> **What the exercise asks**
Scan the listing below for the string "match" and copy each line where it turns up.

> **The input**
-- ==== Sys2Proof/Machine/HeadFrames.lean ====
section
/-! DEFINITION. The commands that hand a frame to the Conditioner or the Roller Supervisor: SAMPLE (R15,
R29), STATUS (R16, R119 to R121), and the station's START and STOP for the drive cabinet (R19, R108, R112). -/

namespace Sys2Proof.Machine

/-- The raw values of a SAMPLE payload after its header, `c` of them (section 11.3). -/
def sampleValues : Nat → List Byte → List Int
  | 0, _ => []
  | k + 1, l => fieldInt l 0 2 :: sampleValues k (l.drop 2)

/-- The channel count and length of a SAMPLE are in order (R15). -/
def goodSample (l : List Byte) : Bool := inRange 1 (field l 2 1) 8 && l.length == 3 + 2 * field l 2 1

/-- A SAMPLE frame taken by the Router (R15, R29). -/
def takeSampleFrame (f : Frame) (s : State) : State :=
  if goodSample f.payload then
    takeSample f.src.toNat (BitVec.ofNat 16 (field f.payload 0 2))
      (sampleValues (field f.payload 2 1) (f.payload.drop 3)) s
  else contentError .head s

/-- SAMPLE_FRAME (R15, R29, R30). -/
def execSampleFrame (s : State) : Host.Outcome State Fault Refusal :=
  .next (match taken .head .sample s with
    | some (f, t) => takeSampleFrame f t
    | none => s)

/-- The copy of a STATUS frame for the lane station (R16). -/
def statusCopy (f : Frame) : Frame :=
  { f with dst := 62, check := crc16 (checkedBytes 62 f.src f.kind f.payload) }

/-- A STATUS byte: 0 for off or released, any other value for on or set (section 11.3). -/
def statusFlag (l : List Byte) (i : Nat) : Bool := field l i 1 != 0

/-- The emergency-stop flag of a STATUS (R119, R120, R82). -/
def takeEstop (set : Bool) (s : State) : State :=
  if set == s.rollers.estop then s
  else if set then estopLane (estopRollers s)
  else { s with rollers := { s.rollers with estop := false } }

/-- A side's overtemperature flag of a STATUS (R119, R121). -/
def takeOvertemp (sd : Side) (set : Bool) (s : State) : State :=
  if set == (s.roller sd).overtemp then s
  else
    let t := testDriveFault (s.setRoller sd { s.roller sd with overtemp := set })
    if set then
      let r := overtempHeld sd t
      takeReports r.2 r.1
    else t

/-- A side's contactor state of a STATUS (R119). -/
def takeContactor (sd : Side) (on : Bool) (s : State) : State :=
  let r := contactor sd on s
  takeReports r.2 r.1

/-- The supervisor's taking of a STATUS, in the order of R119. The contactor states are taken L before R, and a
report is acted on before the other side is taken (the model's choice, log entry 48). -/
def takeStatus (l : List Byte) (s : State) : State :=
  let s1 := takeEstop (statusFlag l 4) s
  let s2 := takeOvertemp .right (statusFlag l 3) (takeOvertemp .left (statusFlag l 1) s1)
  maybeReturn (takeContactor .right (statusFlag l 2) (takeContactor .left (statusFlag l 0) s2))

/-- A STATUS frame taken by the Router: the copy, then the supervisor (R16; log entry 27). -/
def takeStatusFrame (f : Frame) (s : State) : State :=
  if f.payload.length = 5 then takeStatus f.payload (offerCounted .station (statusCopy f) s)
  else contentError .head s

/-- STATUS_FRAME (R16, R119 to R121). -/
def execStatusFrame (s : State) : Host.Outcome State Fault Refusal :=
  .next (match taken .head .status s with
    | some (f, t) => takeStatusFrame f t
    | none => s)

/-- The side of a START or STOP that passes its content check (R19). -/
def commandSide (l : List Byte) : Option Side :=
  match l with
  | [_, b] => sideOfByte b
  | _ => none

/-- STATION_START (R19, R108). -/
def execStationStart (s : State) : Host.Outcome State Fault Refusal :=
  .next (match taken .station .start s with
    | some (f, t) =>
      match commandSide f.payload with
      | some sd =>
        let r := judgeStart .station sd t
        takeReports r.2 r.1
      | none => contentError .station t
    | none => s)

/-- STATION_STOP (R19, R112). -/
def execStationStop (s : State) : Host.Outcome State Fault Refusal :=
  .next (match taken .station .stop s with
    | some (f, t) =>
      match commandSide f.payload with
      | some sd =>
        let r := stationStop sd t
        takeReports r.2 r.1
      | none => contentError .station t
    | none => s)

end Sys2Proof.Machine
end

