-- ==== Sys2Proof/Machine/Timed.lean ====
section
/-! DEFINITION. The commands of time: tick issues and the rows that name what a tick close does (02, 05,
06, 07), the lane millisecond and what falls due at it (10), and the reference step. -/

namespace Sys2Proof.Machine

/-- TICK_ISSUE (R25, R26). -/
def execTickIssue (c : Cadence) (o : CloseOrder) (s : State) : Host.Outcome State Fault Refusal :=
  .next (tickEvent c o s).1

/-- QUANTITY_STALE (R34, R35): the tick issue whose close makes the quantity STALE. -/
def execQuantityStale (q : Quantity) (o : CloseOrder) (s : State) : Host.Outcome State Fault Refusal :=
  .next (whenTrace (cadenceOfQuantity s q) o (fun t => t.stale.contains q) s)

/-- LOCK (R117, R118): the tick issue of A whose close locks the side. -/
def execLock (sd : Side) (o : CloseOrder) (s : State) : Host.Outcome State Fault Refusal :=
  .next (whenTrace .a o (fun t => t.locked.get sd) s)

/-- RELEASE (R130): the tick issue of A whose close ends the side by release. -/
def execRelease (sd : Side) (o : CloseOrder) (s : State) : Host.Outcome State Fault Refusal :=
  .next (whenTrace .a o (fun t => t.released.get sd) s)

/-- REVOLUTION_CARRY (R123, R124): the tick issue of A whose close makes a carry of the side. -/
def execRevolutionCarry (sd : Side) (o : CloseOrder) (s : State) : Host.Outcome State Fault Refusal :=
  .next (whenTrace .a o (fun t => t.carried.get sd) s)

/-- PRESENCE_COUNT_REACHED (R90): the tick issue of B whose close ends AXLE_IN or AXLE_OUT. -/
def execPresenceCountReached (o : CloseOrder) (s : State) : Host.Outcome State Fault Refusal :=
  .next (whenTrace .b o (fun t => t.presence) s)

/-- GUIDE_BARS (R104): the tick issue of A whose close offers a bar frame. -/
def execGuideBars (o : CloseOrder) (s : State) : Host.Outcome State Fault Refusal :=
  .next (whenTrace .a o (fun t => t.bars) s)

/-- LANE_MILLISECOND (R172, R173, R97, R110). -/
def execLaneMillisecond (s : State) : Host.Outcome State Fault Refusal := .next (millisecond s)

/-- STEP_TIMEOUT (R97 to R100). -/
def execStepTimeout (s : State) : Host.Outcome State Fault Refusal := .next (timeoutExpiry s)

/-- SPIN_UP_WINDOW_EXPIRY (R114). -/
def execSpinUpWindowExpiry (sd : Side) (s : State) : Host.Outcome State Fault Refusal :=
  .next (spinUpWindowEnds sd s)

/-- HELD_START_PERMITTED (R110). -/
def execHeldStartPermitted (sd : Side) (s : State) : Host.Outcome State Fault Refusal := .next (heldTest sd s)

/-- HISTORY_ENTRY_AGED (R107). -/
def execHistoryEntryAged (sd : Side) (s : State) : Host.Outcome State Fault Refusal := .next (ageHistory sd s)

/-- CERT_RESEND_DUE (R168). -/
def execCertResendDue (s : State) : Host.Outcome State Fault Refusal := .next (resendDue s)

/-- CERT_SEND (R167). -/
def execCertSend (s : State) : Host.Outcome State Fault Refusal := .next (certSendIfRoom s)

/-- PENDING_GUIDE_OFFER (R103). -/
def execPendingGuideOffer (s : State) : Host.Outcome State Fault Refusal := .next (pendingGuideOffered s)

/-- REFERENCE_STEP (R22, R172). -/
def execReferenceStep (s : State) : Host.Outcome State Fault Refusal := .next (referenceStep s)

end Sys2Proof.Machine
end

> **Final answer**
  .next (match taken .head .sample s with
  .next (match taken .head .status s with
  match l with
  .next (match taken .station .start s with
      match commandSide f.payload with
  .next (match taken .station .stop s with
      match commandSide f.payload with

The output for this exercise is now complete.